By Jonathan E. Finegold

Five employees of the Typing and Copy Center went on strike yesterday afternoon, joining the 31 printers from two locals of the Graphic Arts International Union (GAIU) in their four-week old strike against the University.

The employees of the copy center, a division of the University Printing Office, voted 5-1 last Thursday in favor of striking. One typesetter is remaining on the job due to "extenuating circumstances," Deidre Daughty, one of the typesetters picketing outside Holyoke Center, said yesterday.

Unanimous Vote

The previously non-unionized typesetters voted unanimously on April 24 to join Local 300, one of the two striking printers' locals. The National Labor Relations Board certified their election to the local on May 2.

Daughty said that the typesetters are demanding a larger wage hike than the 5.9-per-cent increase plus $10 a week sought by the printers.

"They are further behind the printers in pay, and their demands are above and beyond those of the printers," Paul Golden, vice president of Local 300, said yesterday.

Neither Golden nor the typesetters would say exactly what wage increase the typesetters are seeking. John B. Butler, director of personnel, said yesterday that he has not been contacted by the union with regard to the typesetters' strike.
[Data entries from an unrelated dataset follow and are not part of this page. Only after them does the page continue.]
-- ==== Sys2Proof/Machine/Hive.lean ====
section
/-! DEFINITION. Hive's mailbox services (R402 to R404): Hive takes the request from MB_DATA, submits what it decides through the Guarded Write
Port or Chitin's services, and completes the mailbox. Handles are the model's (a local port, or 65536 times the port plus the PRID). -/

namespace Sys2Proof.Machine

/-! ### Requests and responses (R403) -/

/-- Byte `k` of a domain's MB_DATA. -/
def Part.mbByte (p : Part) (d k : Nat) : Nat := (p.rd ((Page.cfmb d).base + 0x800 + k / 4 * 4)).toNat / 256 ^ (k % 4) % 256

/-- A little-endian field of `n` bytes. -/
def Part.mbField (p : Part) (d k n : Nat) : Nat := ((List.range n).map (fun i => p.mbByte d (k + i) * 256 ^ i)).sum

/-- Writes bytes of MB_DATA from byte 0. -/
def Part.setMb (p : Part) (d : Nat) (l : List Nat) : Part :=
  (l.zipIdx).foldl (fun (q : Part) e =>
    let a := (Page.cfmb d).base + 0x800 + e.2 / 4 * 4
    q.wr a ((Fld.mk 0 (8 * (e.2 % 4)) 8 0 0).into (q.rd a) e.1)) p

/-- The little-endian bytes of a number. -/
def mbLe (n v : Nat) : List Nat := (List.range n).map (fun i => v / 256 ^ i % 256)

/-- How a service ends: RESULT and the detail code of a refusal, or the response. -/
inductive Served where
  | no (result detail : Nat)
  | ok (bytes : List Nat)

/-- Hive serves the command of a domain's mailbox when it is PENDING with the opcode, under the request length of R404
(log entries 18 and 42, DESIGN CHOICE). -/
def State.hive (s : State) (d op len : Nat) (f : State → State × Served) : State :=
  let p := s.part
  if ¬(p.md.colonyUp ∧ p.mbPending d ∧ p.getF (.cfmb d) CFMB.MB_CMD.OPCODE = op) then s
  else
    let x := if p.getF (.cfmb d) CFMB.MB_CMD.LEN ≠ len then (s, Served.no 7 4) else f s
    match x.2 with
    | .ok l => { x.1 with part := (x.1.part.setMb d l).mbDone d 0 l.length }
    | .no r c => { x.1 with part := (x.1.part.setMb d [op % 256, op / 256, c, 0]).mbDone d r 4 }

/-- A refusal that a RESULT of the Guarded Write Port becomes (log entry 42, DESIGN CHOICE). -/
def refusal (res : Nat) : Served := if res = 7 then .no 4 2 else if res = 6 then .no 7 3 else if res = 4 ∨ res = 5 then .no 7 2 else .no 7 4

/-- Hive writes a table entry through window 0 (R266, R408); answers the RESULT (log entry 42, DESIGN CHOICE). -/
def State.hiveWrite (s : State) (t i op : Nat) (e : List (BitVec 32)) : State × Nat :=
  let p1 := (e.zipIdx).foldl (fun (q : Part) x => q.setF .tbl (TBL.ACC_DATA.DATA.ix2 0 x.2) x.1.toNat) s.part
  let p2 := ((p1.setF .tbl (TBL.ACC_CTL.TABLE.ix 0) t).setF .tbl (TBL.ACC_CTL.INDEX.ix 0) i).setF .tbl (TBL.ACC_CTL.OP.ix 0) op
  let s1 := { s with part := p2 }.tblRun 0 t i op
  (s1, s1.part.getF .tbl (TBL.ACC_STAT.RESULT.ix 0))

/-- The words of an entry with a field of word `w` set (log entry 42, DESIGN CHOICE). -/
def eset (e : List (BitVec 32)) (w lo n v : Nat) : List (BitVec 32) := e.set w ((Fld.mk 0 lo n 0 0).into (e.getD w 0) v)

/-- Hive changes the KIND of a bridge of a domain, with a port for KIND PORT. -/
def State.hiveKind (s : State) (d vb kind t : Nat) : State × Nat :=
  s.hiveWrite 6 (128 * d + vb) 1 (eset (eset (s.part.entry 6 (128 * d + vb)) 0 1 2 kind) 0 3 7 t)

/-! ### Topology -/

/-- GET_DOMAIN. -/
def State.getDomain (s : State) (d : Nat) : List Nat :=
  let p := s.part
  mbLe 2 (p.fabricId d) ++ [d, p.chip] ++ mbLe 2 (p.gport (p.uport d)) ++ [p.md.mode.code, (p.md.role.map Mode.code).getD 0]
    ++ mbLe 2 (p.bridges d).length ++ mbLe 2 ((p.validIn 1).filter (fun w => p.tf 1 w 0 14 6 == d)).length ++ mbLe 4 p.boot.restarts

/-- One entry of GET_BRIDGES. -/
def Part.bridgeEntry (p : Part) (d vb : Nat) : List Nat :=
  let kind := p.vbKind d vb
  let t := p.tf 6 (128 * d + vb) 0 3 7
  let up := if kind = 0 then p.bit (.port t) PORT.PORT_STAT.LINK_UP
    else if kind = 1 then (p.fnsOf d vb).any (fun f => p.bit (.port (p.tf 0 f 0 3 7)) PORT.PORT_STAT.LINK_UP) else false
  [vb, kind, b2n (kind != 2) + 2 * b2n up + 4 * b2n (p.dpcOn d vb), 0] ++ mbLe 2 (if kind = 0 then p.gport t else 0xFFFF)
    ++ mbLe 2 (p.fnsOf d vb).length

/-- GET_BRIDGES. -/
def State.getBridges (s : State) (d : Nat) : List Nat :=
  let l := s.part.bridges d
  mbLe 2 l.length ++ [0, 0] ++ l.flatMap (s.part.bridgeEntry d)

/-- The items of a list that are free: ports without record, functions at ROLE 3 ports without record, pool ports with their largest free range. -/
def State.freeItems (s : State) (list : Nat) (found : List FreeItem) : List FreeItem :=
  let p := s.part
  match list with
  | 0 => found.filter (fun x => p.present x.port && p.role x.port == 0 && (s.trust.ownOf (.port x.port)).isNone)
  | 1 => found.filter (fun x => p.role x.port == 3 && (s.trust.ownOf (.fn x.port x.prid)).isNone)
  | _ => found.filter (fun x => s.trust.pools.contains x.port)

/-- One entry of LIST_FREE. -/
def Part.freeEntry (p : Part) (list : Nat) (x : FreeItem) : List Nat :=
  mbLe 4 (if list = 1 then 65536 * x.port + x.prid.toNat else x.port) ++ mbLe 2 (p.gport x.port) ++ mbLe 2 x.vendor ++ mbLe 2 x.device
    ++ [b2n (list == 1 && x.vf), if list = 2 then x.log2 else 0]

/-- LIST_FREE. -/
def State.listFree (s : State) (d : Nat) (found : List FreeItem) : State × Served :=
  let list := s.part.mbByte d 0
  let first := s.part.mbField d 2 2
  if 2 < list then (s, .no 7 4)
  else
    let l := (s.freeItems list found).drop first
    let next := if l.length ≤ 128 then 0xFFFF else first + 128
    (s, .ok (mbLe 2 (min 128 l.length) ++ mbLe 2 next ++ (l.take 128).flatMap (s.part.freeEntry list)))

/-! ### Hot plug and binding -/

/-- A slot command to the expander of a present bridge with HP set (log entry 42, DESIGN CHOICE). -/
def State.slotCmd (s : State) (d most : Nat) : State × Served :=
  let p := s.part
  let vb := p.mbByte d 0
  if 128 ≤ vb ∨ !p.vbPresent d vb ∨ p.tf 6 (128 * d + vb) 1 15 1 = 0 then (s, .no 7 1)
  else if most < p.mbByte d 1 ∨ (most = 15 ∧ (p.mbByte d 1 % 4 = 3 ∨ p.mbByte d 1 / 4 = 3)) then (s, .no 7 4)
  else ({ s with part := p.emit (.i3c (p.tf 6 (128 * d + vb) 1 0 7) false 1) }, .ok [])

/-- BIND: Hive names the function's word 1 (but for its PRID) and BAR slots, which it knows from the device (log entry 42, DESIGN CHOICE). -/
def State.bindFn (s : State) (d : Nat) (w1 : BitVec 32) (bars : List (BitVec 32)) : State × Served :=
  let p := s.part
  let h := p.mbField d 0 4
  let t := h / 65536
  let vb := p.mbByte d 4
  let kind := p.vbKind d vb
  if 128 ≤ t ∨ p.role t ≠ 3 then (s, .no 7 1)
  else if 128 ≤ vb ∨ !p.vbPresent d vb ∨ (kind ≠ 1 ∧ kind ≠ 2) then (s, .no 7 1)
  else
    let a := if kind = 2 then s.hiveKind d vb 1 0 else (s, 0)
    if a.2 ≠ 0 then (a.1, refusal a.2)
    else match (List.range 16384).find? (fun i => !(p.validIn 0).contains i) with
      | none => (a.1, .no 7 3)
      | some i =>
        let w0 := BitVec.ofNat 32 (1 + 8 * t + 2 ^ 10 * d + 2 ^ 16 * vb + 2 ^ 23 * p.mbByte d 5)
        let b := a.1.hiveWrite 0 i 1 ([w0, (w1 &&& 0xFFFF0000) ||| BitVec.ofNat 32 (h % 65536), 0, 0] ++ bars.take 12)
        if b.2 = 0 then (b.1, .ok (mbLe 2 (b.1.part.vrid i).toNat ++ [0, 0]))
        else (if kind = 2 then (b.1.hiveKind d vb 2 0).1 else b.1, refusal b.2)

/-- UNBIND. -/
def State.unbindFn (s : State) (d : Nat) : State × Served :=
  let p := s.part
  match (p.fnsOf d (p.mbByte d 0)).find? (fun f => p.tf 0 f 0 23 8 == p.mbByte d 1) with
  | none => (s, .no 7 1)
  | some f =>
    let x := s.hiveWrite 0 f 2 []
    (x.1, if x.2 = 0 then .ok [] else refusal x.2)

/-- ATTACH_PORT (log entry 42, DESIGN CHOICE). -/
def State.attachPort (s : State) (d : Nat) : State × Served :=
  let p := s.part
  let t := p.mbField d 0 4
  let vb := p.mbByte d 4
  if 128 ≤ t ∨ !p.present t then (s, .no 7 1)
  else if 128 ≤ vb ∨ !p.vbPresent d vb ∨ p.vbKind d vb ≠ 2 ∨ p.tf 6 (128 * d + vb) 1 15 1 = 0 then (s, .no 7 1)
  else if p.role t ≠ 0 ∨ !p.guardPort s.trust t 2 d then (s, .no 4 2)
  else
    let s1 := s.portSet t 2 d vb
    let x := s1.hiveKind d vb 0 t
    (x.1, if x.2 = 0 then .ok [] else refusal x.2)

/-- DETACH_PORT. -/
def State.detachPort (s : State) (d : Nat) : State × Served :=
  let p := s.part
  let vb := p.mbByte d 0
  let t := p.tf 6 (128 * d + vb) 0 3 7
  if 128 ≤ vb ∨ !p.vbPresent d vb ∨ p.vbKind d vb ≠ 0 then (s, .no 7 1)
  else
    let x := s.hiveKind d vb 2 0
    if x.2 = 0 then (x.1.portSet t 0 d 0, .ok []) else (x.1, refusal x.2)

/-! ### Pool memory and channels -/

/-- POOL_ALLOC: Hive names the pool port when the request leaves it open, the range, and the access sizes that R404 leaves to it. The range is zero-filled
before it is mapped (R255) (log entry 42, DESIGN CHOICE). -/
def State.poolAlloc (s : State) (d any base maxreq atom : Nat) : State × Served :=
  let p := s.part
  let k := p.mbByte d 0
  let flags := p.mbByte d 1
  let want := p.mbField d 2 2
  let t := if want = 0xFFFF then any else want % 512
  if k < 21 ∨ 40 < k ∨ 64 ≤ flags ∨ (want ≠ 0xFFFF ∧ want / 512 ≠ p.chip) then (s, .no 7 4)
  else if !s.trust.pools.contains t then (s, .no 7 1)
  else if !p.bit (.port t) PORT.PORT_STAT.DL_UP then (s, .no 7 5)
  else match (List.range 65536).find? (fun i => !(p.validIn 1).contains i) with
    | none => (s, .no 7 3)
    | some i =>
      if (s.trust.ownOf (.range t base k)).isSome then (s, .no 7 2)
      else
        let a := s.rangeAssign d t base k
        if a.2 ≠ 0 then (a.1, if a.2 = 2 then .no 7 4 else .no 4 2)
        else
          let s1 : State := { a.1 with part := a.1.part.emit (.zeroFill t base k) }
          let w0 := 1 + 2 * (flags / 8 % 2) + 4 * (flags % 8) + 32 * atom + 512 * maxreq + 2 ^ 12 * (flags / 16 % 4) + 2 ^ 14 * d + 2 ^ 20 * k
          let b := p.mbField d 8 8
          let x := s1.hiveWrite 1 i 1 ([w0, 256 * p.gport t, b % 2 ^ 32, b / 2 ^ 32, base % 2 ^ 32, base / 2 ^ 32, 0, 0].map (BitVec.ofNat 32))
          if x.2 = 0 then (x.1, .ok (mbLe 4 i ++ mbLe 2 (p.gport t) ++ [0, 0] ++ mbLe 8 base))
          else ({ x.1 with trust := x.1.trust.setOwn (.range t base k) none }, refusal x.2)

/-- POOL_RELEASE. -/
def State.poolRelease (s : State) (d : Nat) : State × Served :=
  let i := s.part.mbField d 0 4
  if i < 65536 ∧ (s.part.validIn 1).contains i ∧ s.part.tf 1 i 0 14 6 = d then
    let x := s.hiveWrite 1 i 2 []
    (x.1, if x.2 = 0 then .ok [] else refusal x.2)
  else (s, .no 7 1)

/-- DRONE_ASSIGN: Hive chooses the physical channel. -/
def State.droneAssign (s : State) (d c : Nat) : State × Served :=
  let p := s.part
  let pg := Page.drn (c / 256)
  if 8 ≤ p.mbByte d 1 then (s, .no 7 4)
  else if p.bit pg (DRN.CH_BIND.VALID.ix (c % 256)) then (s, .no 7 2)
  else
    let s1 := s.droneBind .colony c (BitVec.ofNat 32 (1 + 2 * d + 128 * p.mbByte d 0 + 2 ^ 15 * p.mbByte d 1))
    let r := s1.part.getF pg DRN.BIND_RES.RESULT
    (s1, if s1.part.bit pg (DRN.CH_BIND.VALID.ix (c % 256)) then .ok [c / 256, c % 256] else refusal (if r = 0 then 7 else r))

/-- DRONE_RELEASE: the slot's channel is unbound, and its domain has released it. -/
def State.droneRelease (s : State) (d : Nat) : State × Served :=
  match s.part.chanAt d (s.part.mbByte d 0) with
  | none => (s, .no 7 1)
  | some c =>
    let s1 := s.droneBind .colony c 0
    if s1.part.bit (.drn (c / 256)) (DRN.CH_BIND.VALID.ix (c % 256)) then (s1, refusal 7)
    else ({ s1 with trust := { s1.trust with drone := Sparse.set s1.trust.drone 0 c 0 } }, .ok [])

/-! ### Capture -/

/-- COLLECTOR_SET: Colony programs Antenna with the requesting domain as collector. -/
def State.collectorSet (s : State) (d : Nat) : State × Served :=
  let p := s.part
  let f := p.mbByte d 0
  if 4 ≤ f ∨ 8 ≤ p.mbByte d 2 ∨ 8 ≤ p.mbByte d 3 then (s, .no 7 4)
  else
    let p1 := ((p.setF .ant ANT.CTL.MODE (f / 2)).setF .ant ANT.CTL.TEL_CLASS (p.mbByte d 2)).setF .ant ANT.CTL.MIRROR_CLASS (p.mbByte d 3)
    let p2 := (p1.setF .ant ANT.CTL.COLL_DOM (p.fabricId d)).setF .ant ANT.RING_CFG.SIZE_LOG2 (min 31 (p.mbByte d 1))
    let b := p.mbField d 8 8
    let p3 := (p2.setF .ant ANT.RING_BASE.BASE_LO (b / 4096 % 2 ^ 20)).setF .ant ANT.RING_BASE.BASE_HI (b / 2 ^ 32)
    let p4 := p3.captureEnable (f % 2 == 1)
    ({ s with part := p4 }, if f % 2 = 1 ∧ !p4.bit .ant ANT.CTL.EN then .no 7 5 else .ok [])

/-- CAPTURE_FILTER. -/
def State.captureFilter (s : State) (d : Nat) : State × Served :=
  let p := s.part
  let i := p.mbByte d 0
  let f := p.mbByte d 1
  if 4 ≤ i ∨ 128 ≤ f ∨ 16 ≤ p.mbByte d 7 then (s, .no 7 4)
  else
    let w0 := f % 32 + 32 * (p.mbField d 2 2 % 512) + 2 ^ 14 * (f / 32 % 2) + 2 ^ 16 * (p.mbField d 4 2 % 4096) + 2 ^ 28 * (f / 64)
    let w1 := p.mbByte d 6 + 256 * p.mbByte d 7 + 2 ^ 12 * min 31 (p.mbByte d 8)
    let a := Page.ant.base + 0x140 + 8 * i
    ({ s with part := (p.wr a (BitVec.ofNat 32 w0)).wr (a + 4) (BitVec.ofNat 32 w1) }, .ok [])

/-! ### Meanings -/

/-- GET_DOMAIN (R404). -/
def execGetDomain (d : Fin 64) (s : State) : Host.Outcome State Fault Refusal := .next (s.hive d 0x0001 0 (fun r => (r, .ok (r.getDomain d))))

/-- GET_BRIDGES (R404). -/
def execGetBridges (d : Fin 64) (s : State) : Host.Outcome State Fault Refusal := .next (s.hive d 0x0002 0 (fun r => (r, .ok (r.getBridges d))))

/-- LIST_FREE (R404), over what Hive has found behind the ports. -/
def execListFree (d : Fin 64) (found : List FreeItem) (s : State) : Host.Outcome State Fault Refusal :=
  .next (s.hive d 0x0003 4 (fun r => r.listFree d found))

/-- SLOT_POWER (R404). -/
def execSlotPower (d : Fin 64) (s : State) : Host.Outcome State Fault Refusal := .next (s.hive d 0x0100 2 (fun r => r.slotCmd d 1))

/-- SLOT_INDICATOR (R404). -/
def execSlotIndicator (d : Fin 64) (s : State) : Host.Outcome State Fault Refusal := .next (s.hive d 0x0101 2 (fun r => r.slotCmd d 15))

/-- BIND (R404). -/
def execBind (d : Fin 64) (w1 : Word) (bars : List Word) (s : State) : Host.Outcome State Fault Refusal :=
  .next (s.hive d 0x0200 8 (fun r => r.bindFn d w1 bars))

/-- UNBIND (R404). -/
def execUnbind (d : Fin 64) (s : State) : Host.Outcome State Fault Refusal := .next (s.hive d 0x0201 2 (fun r => r.unbindFn d))

/-- ATTACH_PORT (R404). -/
def execAttachPort (d : Fin 64) (s : State) : Host.Outcome State Fault Refusal := .next (s.hive d 0x0202 8 (fun r => r.attachPort d))

/-- DETACH_PORT (R404). -/
def execDetachPort (d : Fin 64) (s : State) : Host.Outcome State Fault Refusal := .next (s.hive d 0x0203 1 (fun r => r.detachPort d))

/-- POOL_ALLOC (R404). -/
def execPoolAlloc (d : Fin 64) (any : Fin 128) (base : BitVec 64) (maxreq : Fin 6) (atom : Fin 8) (s : State) :
    Host.Outcome State Fault Refusal :=
  .next (s.hive d 0x0300 16 (fun r => r.poolAlloc d any base.toNat maxreq atom))

/-- POOL_RELEASE (R404). -/
def execPoolRelease (d : Fin 64) (s : State) : Host.Outcome State Fault Refusal := .next (s.hive d 0x0301 4 (fun r => r.poolRelease d))

/-- DRONE_ASSIGN (R404). -/
def execDroneAssign (d : Fin 64) (c : Fin 512) (s : State) : Host.Outcome State Fault Refusal :=
  .next (s.hive d 0x0400 2 (fun r => r.droneAssign d c))

/-- DRONE_RELEASE (R404). -/
def execDroneRelease (d : Fin 64) (s : State) : Host.Outcome State Fault Refusal := .next (s.hive d 0x0401 1 (fun r => r.droneRelease d))

/-- COLLECTOR_SET (R404). -/
def execCollectorSet (d : Fin 64) (s : State) : Host.Outcome State Fault Refusal := .next (s.hive d 0x0500 16 (fun r => r.collectorSet d))

/-- CAPTURE_FILTER (R404). -/
def execCaptureFilter (d : Fin 64) (s : State) : Host.Outcome State Fault Refusal := .next (s.hive d 0x0501 16 (fun r => r.captureFilter d))

end Sys2Proof.Machine
end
Butler said that he has no plans for hiring other typesetters to work for the copy center during the strike. The copy center does composition work for the Harvard University Gazette and for many departments in the University.

"The work will get done--somehow," Carl W. Getz, director of the University Printing Office, said yesterday. Getz said that the office's management personnel will now typeset for the copy center.

Deane W. Lord, director of the University News Office and editor of the Gazette, said yesterday, "The Gazette will be published, if at all possible." She said she "will not speculate" on what will be done "until we find a way."

She said special efforts would be made to publish the Calendar of Events, which appears in each week's Gazette, even if the entire paper cannot be published.

Golden said yesterday that the GAIU will not direct the members of Local 300 at Harwich Lithographers, the company that prints the Gazette, to stop printing the newspaper during the typesetter's strike.

"We don't want to bite off more than we can chew by getting involved in a secondary boycott," he said. Golden said, however, he will direct Harwich Lithographers to drop the Union insignia from the Gazette during the strike.